PROBLEM TO WORK ON
After locating the line with "cases d.mode with" in the data that follows, return it and every later line exactly, up to and including the line with "exact .operand16 h".

STUDY MATERIAL section start

-- ==== Sys2Proof/Laws/Frames.lean ====
section
/-! SUPPORT. What a computation keeps, whether it answers or raises: a relation between the state before and the state
after, closed under sequencing. One lemma for each shared operation, in terms of the elementary changes it makes; a
frame or an invariant of an instruction is then its handler read line by line. -/

namespace Sys2Proof.Machine

variable {α β : Type} {R : State → State → Prop}

/-- The state a result carries. -/
def finalState : EStateM.Result Cause State α → State
  | .ok _ t => t
  | .error _ t => t

/-- Every run of the computation leaves a state related to the one it started from. -/
def Keeps (R : State → State → Prop) (m : M α) : Prop := ∀ s, R s (finalState (m s))

theorem Keeps.of_ok {m : M α} (h : Keeps R m) {s t : State} {v : α} (e : m s = .ok v t) : R s t := by
  simpa [e, finalState] using h s

theorem Keeps.of_error {m : M α} (h : Keeps R m) {s t : State} {c : Cause} (e : m s = .error c t) : R s t := by
  simpa [e, finalState] using h s

/-- A relation that holds of no change and of two changes in a row. -/
structure Frame (R : State → State → Prop) : Prop where
  refl : ∀ s, R s s
  trans : ∀ {s t u}, R s t → R t u → R s u

/-- A frame that allows what a load does: a device's own change, and a cycle of penalty. -/
structure LoadFrame (R : State → State → Prop) : Prop extends Frame R where
  load : ∀ d o s, R s (deviceLoad d o s).2
  cycles : ∀ n s, R s (s.addCycles n)

/-- A frame that also allows what a store does. -/
structure StoreFrame (R : State → State → Prop) : Prop extends LoadFrame R where
  store : ∀ d o v s, R s (deviceStore d o v s).2

theorem Keeps.pure (h : Frame R) (v : α) : Keeps R (pure v : M α) := fun s => h.refl s

theorem Keeps.raise (h : Frame R) (c : Cause) : Keeps R (raise c : M α) := fun s => h.refl s

theorem Keeps.readState (h : Frame R) : Keeps R Machine.readState := fun s => h.refl s

theorem Keeps.update {f : State → State} (h : ∀ s, R s (f s)) : Keeps R (Machine.update f) := h

theorem Keeps.applyByte {f : Byte → State → Byte × State} (h : ∀ v s, R s (f v s).2) (v : Byte) :
    Keeps R (Machine.applyByte f v) := h v

theorem Keeps.bind (h : Frame R) {m : M α} {f : α → M β} (hm : Keeps R m) (hf : ∀ v, Keeps R (f v)) :
    Keeps R (m >>= f) := by
  intro s
  rw [M.bind_apply]
  have h1 := hm s
  cases e : m s with
  | ok v t =>
    rw [e] at h1
    exact h.trans h1 (hf v t)
  | error c t =>
    rw [e] at h1
    exact h1

theorem Keeps.ite {c : Prop} [Decidable c] {m n : M α} (hm : Keeps R m) (hn : Keeps R n) :
    Keeps R (if c then m else n) := by
  split <;> assumption

theorem Keeps.busLoad (h : LoadFrame R) (a : Word) : Keeps R (Machine.busLoad a) := by
  intro s
  cases e : Machine.busLoad a s with
  | ok v t =>
    obtain ⟨d, o, -, rfl⟩ := busLoad_state.1 v t e
    exact h.load d o s
  | error c t =>
    rcases busLoad_state.2 c t e with rfl | ⟨d, o, -, rfl⟩
    · exact h.refl _
    · exact h.load d o s

theorem Keeps.busStore (h : StoreFrame R) (a : Word) (v : Byte) : Keeps R (Machine.busStore a v) := by
  intro s
  cases e : Machine.busStore a v s with
  | ok u t =>
    obtain ⟨d, o, -, rfl⟩ := busStore_state.1 u t e
    exact h.store d o v s
  | error c t =>
    rcases busStore_state.2 c t e with rfl | ⟨d, o, -, rfl⟩
    · exact h.refl _
    · exact h.store d o v s

theorem Keeps.busLoad16 (h : LoadFrame R) (a : Word) : Keeps R (Machine.busLoad16 a) :=
  .bind h.toFrame (.busLoad h a) fun _ => .bind h.toFrame (.busLoad h _) fun _ => .pure h.toFrame _

theorem Keeps.operand8 (h : LoadFrame R) : Keeps R Machine.operand8 :=
  .bind h.toFrame (.readState h.toFrame) fun _ => .busLoad h _

theorem Keeps.operand16 (h : LoadFrame R) : Keeps R Machine.operand16 :=
  .bind h.toFrame (.readState h.toFrame) fun _ => .ite (.busLoad16 h _) <|
    .bind h.toFrame (.busLoad h _) fun _ => .bind h.toFrame (.busLoad h _) fun _ => .pure h.toFrame _

theorem Keeps.penalty (h : LoadFrame R) (d : Descriptor) (r src : Word) : Keeps R (Machine.penalty d r src) :=
  .update fun s => h.cycles _ s

theorem Keeps.indexed (h : LoadFrame R) (d : Descriptor) (w : Word) (i : Byte) : Keeps R (Machine.indexed d w i) :=
  .bind h.toFrame (.penalty h d _ _) fun _ => .pure h.toFrame _

/-- The resolver makes loads and adds a penalty, nothing else (40_engine.md R72). -/
theorem Keeps.resolve (h : LoadFrame R) (d : Descriptor) : Keeps R (Machine.resolve d) := by
  have hf := h.toFrame
  unfold Machine.resolve
  cases d.mode with
  | accumulator => exact .bind hf (.readState hf) fun _ => .pure hf _
  | immediate => exact .bind hf (.operand8 h) fun _ => .pure hf _
  | zeroPage => exact .bind hf (.operand8 h) fun _ => .pure hf _
  | zeroPageX => exact .bind hf (.operand8 h) fun _ => .bind hf (.readState hf) fun _ => .pure hf _
  | zeroPageY => exact .bind hf (.operand8 h) fun _ => .bind hf (.readState hf) fun _ => .pure hf _
  | absolute => exact .operand16 h
  | absoluteX => exact .bind hf (.operand16 h) fun _ => .bind hf (.readState hf) fun _ => .indexed h d _ _
  | absoluteY => exact .bind hf (.operand16 h) fun _ => .bind hf (.readState hf) fun _ => .indexed h d _ _
  | indirect => exact .bind hf (.operand16 h) fun _ => .busLoad16 h _
  | indirectX => exact .bind hf (.operand8 h) fun _ => .bind hf (.readState hf) fun _ => .busLoad16 h _
  | indirectY =>
    exact .bind hf (.operand8 h) fun _ => .bind hf (.busLoad16 h _) fun _ =>
      .bind hf (.readState hf) fun _ => .indexed h d _ _
  | relative =>
    exact .bind hf (.operand8 h) fun _ => .bind hf (.readState hf) fun _ =>
      .bind hf (.penalty h d _ _) fun _ => .pure hf _
  | implied => exact .raise hf _
  | illegal => exact .raise hf _
  | unknown => exact .raise hf _

theorem Keeps.readOperand (h : LoadFrame R) (d : Descriptor) : Keeps R (Machine.readOperand d) :=
  .bind h.toFrame (.resolve h d) fun _ => .ite (.pure h.toFrame _) (.busLoad h _)

theorem Keeps.storeOperand (h : StoreFrame R) (d : Descriptor) (v : Byte) : Keeps R (Machine.storeOperand d v) :=
  .bind h.toFrame (.resolve h.toLoadFrame d) fun _ => .busStore h _ _

/-- Modify makes loads, one store, the function's own flag changes, and in Accumulator mode a write of A
(40_engine.md R76). -/
theorem Keeps.modifyOperand (h : StoreFrame R) (d : Descriptor) {f : Byte → State → Byte × State}
    (hf : ∀ v s, R s (f v s).2) (ha : d.mode = .accumulator → ∀ v s, R s (s.setA v)) :
    Keeps R (Machine.modifyOperand d f) := by
  have h0 := h.toFrame
  unfold Machine.modifyOperand
  split
  · rename_i hm
    exact .bind h0 (.readState h0) fun _ => .bind h0 (.applyByte hf _) fun _ => .update fun s => ha hm _ s
  · exact .bind h0 (.resolve h.toLoadFrame d) fun _ => .bind h0 (.busLoad h.toLoadFrame _) fun _ =>
      .bind h0 (.applyByte hf _) fun _ => .busStore h _ _

theorem Keeps.push (h : StoreFrame R) (hsp : ∀ v s, R s (s.setSp v)) (v : Byte) : Keeps R (Machine.push v) :=
  .bind h.toFrame (.readState h.toFrame) fun _ => .ite (.raise h.toFrame _) <|
    .bind h.toFrame (.busStore h _ _) fun _ => .update fun s => hsp _ s

theorem Keeps.pop (h : LoadFrame R) (hsp : ∀ v s, R s (s.setSp v)) : Keeps R Machine.pop :=
  .bind h.toFrame (.readState h.toFrame) fun _ => .ite (.raise h.toFrame _) <|
    .bind h.toFrame (.update fun s => hsp _ s) fun _ => .busLoad h _

theorem Keeps.pushWord (h : StoreFrame R) (hsp : ∀ v s, R s (s.setSp v)) (w : Word) : Keeps R (Machine.pushWord w) :=
  .bind h.toFrame (.push h hsp _) fun _ => .push h hsp _

theorem Keeps.popWord (h : LoadFrame R) (hsp : ∀ v s, R s (s.setSp v)) : Keeps R Machine.popWord :=
  .bind h.toFrame (.pop h hsp) fun _ => .bind h.toFrame (.pop h hsp) fun _ => .pure h.toFrame _

/-- The interrupt entry pushes, sets I and loads PC (60_exceptions.md R160). -/
theorem Keeps.intSeq (h : StoreFrame R) (hsp : ∀ v s, R s (s.setSp v)) (hpc : ∀ v s, R s (s.setPc v))
    (hi : ∀ s, R s (s.setFlag .interruptDisable true)) (ret : Word) (brk : Bool) (vec : Word) :
    Keeps R (Machine.intSeq ret brk vec) :=
  .bind h.toFrame (.pushWord h hsp _) fun _ => .bind h.toFrame (.readState h.toFrame) fun _ =>
    .bind h.toFrame (.push h hsp _) fun _ => .bind h.toFrame (.update hi) fun _ =>
      .bind h.toFrame (.busLoad16 h.toLoadFrame _) fun _ => .update fun s => hpc _ s

theorem Keeps.takeInterrupt (h : StoreFrame R) (hsp : ∀ v s, R s (s.setSp v)) (hpc : ∀ v s, R s (s.setPc v))
    (hi : ∀ s, R s (s.setFlag .interruptDisable true)) (vec : Word) : Keeps R (Machine.takeInterrupt vec) :=
  .bind h.toFrame (.readState h.toFrame) fun _ => .bind h.toFrame (.intSeq h hsp hpc hi _ _ _) fun _ =>
    .update fun s => h.cycles _ s

theorem Keeps.popStatus (h : LoadFrame R) (hsp : ∀ v s, R s (s.setSp v))
    (hp : ∀ v s, R s (s.setP (pulledStatus s.p v))) : Keeps R Machine.popStatus :=
  .bind h.toFrame (.pop h hsp) fun _ => .update fun s => hp _ s

theorem Keeps.returnSeq (h : LoadFrame R) (hsp : ∀ v s, R s (s.setSp v)) (hpc : ∀ v s, R s (s.setPc v))
    (hp : ∀ v s, R s (s.setP (pulledStatus s.p v))) : Keeps R Machine.returnSeq :=
  .bind h.toFrame (.popStatus h hsp hp) fun _ => .bind h.toFrame (.popWord h hsp) fun _ => .update fun s => hpc _ s

/-- An instruction keeps what its advance and its handler keep. -/
theorem runInstr_keeps (h : Frame R) {i : Instr} {handler : Descriptor → M Unit}
    (hadv : ∀ d s, R s (s.advance d)) (hh : ∀ d, i.descriptor = some d → Keeps R (handler d)) {s t : State}
    (e : runInstr i handler s = .next t) : R s t := by
  obtain ⟨d, hd, ht⟩ := runInstr_next e
  exact h.trans (hadv d s) ((hh d hd).of_ok ht)

/-- A frame that looks at nothing a load can change is a load frame. -/
theorem LoadFrame.of_onlyDevices (h : Frame R) (hd : ∀ s t, OnlyDevices s t → R s t)
    (hc : ∀ n s, R s (s.addCycles n)) : LoadFrame R :=
  { h with load := fun d o s => hd _ _ (deviceLoad_onlyDevices d o s), cycles := hc }

/-- A frame that looks at nothing a store can change is a store frame. -/
theorem StoreFrame.of_onlyBus (h : Frame R) (hb : ∀ s t, OnlyBus s t → R s t)
    (hc : ∀ n s, R s (s.addCycles n)) : StoreFrame R :=
  { h with
    load := fun d o s => hb _ _ (by
      obtain ⟨h1, h2⟩ := deviceLoad_onlyDevices d o s
      refine ⟨?_, h2⟩
      rw [h1])
    cycles := hc
    store := fun d o v s => hb _ _ (deviceStore_onlyBus d o v s) }

end Sys2Proof.Machine
end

STUDY MATERIAL section end

OUTPUT
  cases d.mode with
  | accumulator => exact .bind hf (.readState hf) fun _ => .pure hf _
  | immediate => exact .bind hf (.operand8 h) fun _ => .pure hf _
  | zeroPage => exact .bind hf (.operand8 h) fun _ => .pure hf _
  | zeroPageX => exact .bind hf (.operand8 h) fun _ => .bind hf (.readState hf) fun _ => .pure hf _
  | zeroPageY => exact .bind hf (.operand8 h) fun _ => .bind hf (.readState hf) fun _ => .pure hf _
  | absolute => exact .operand16 h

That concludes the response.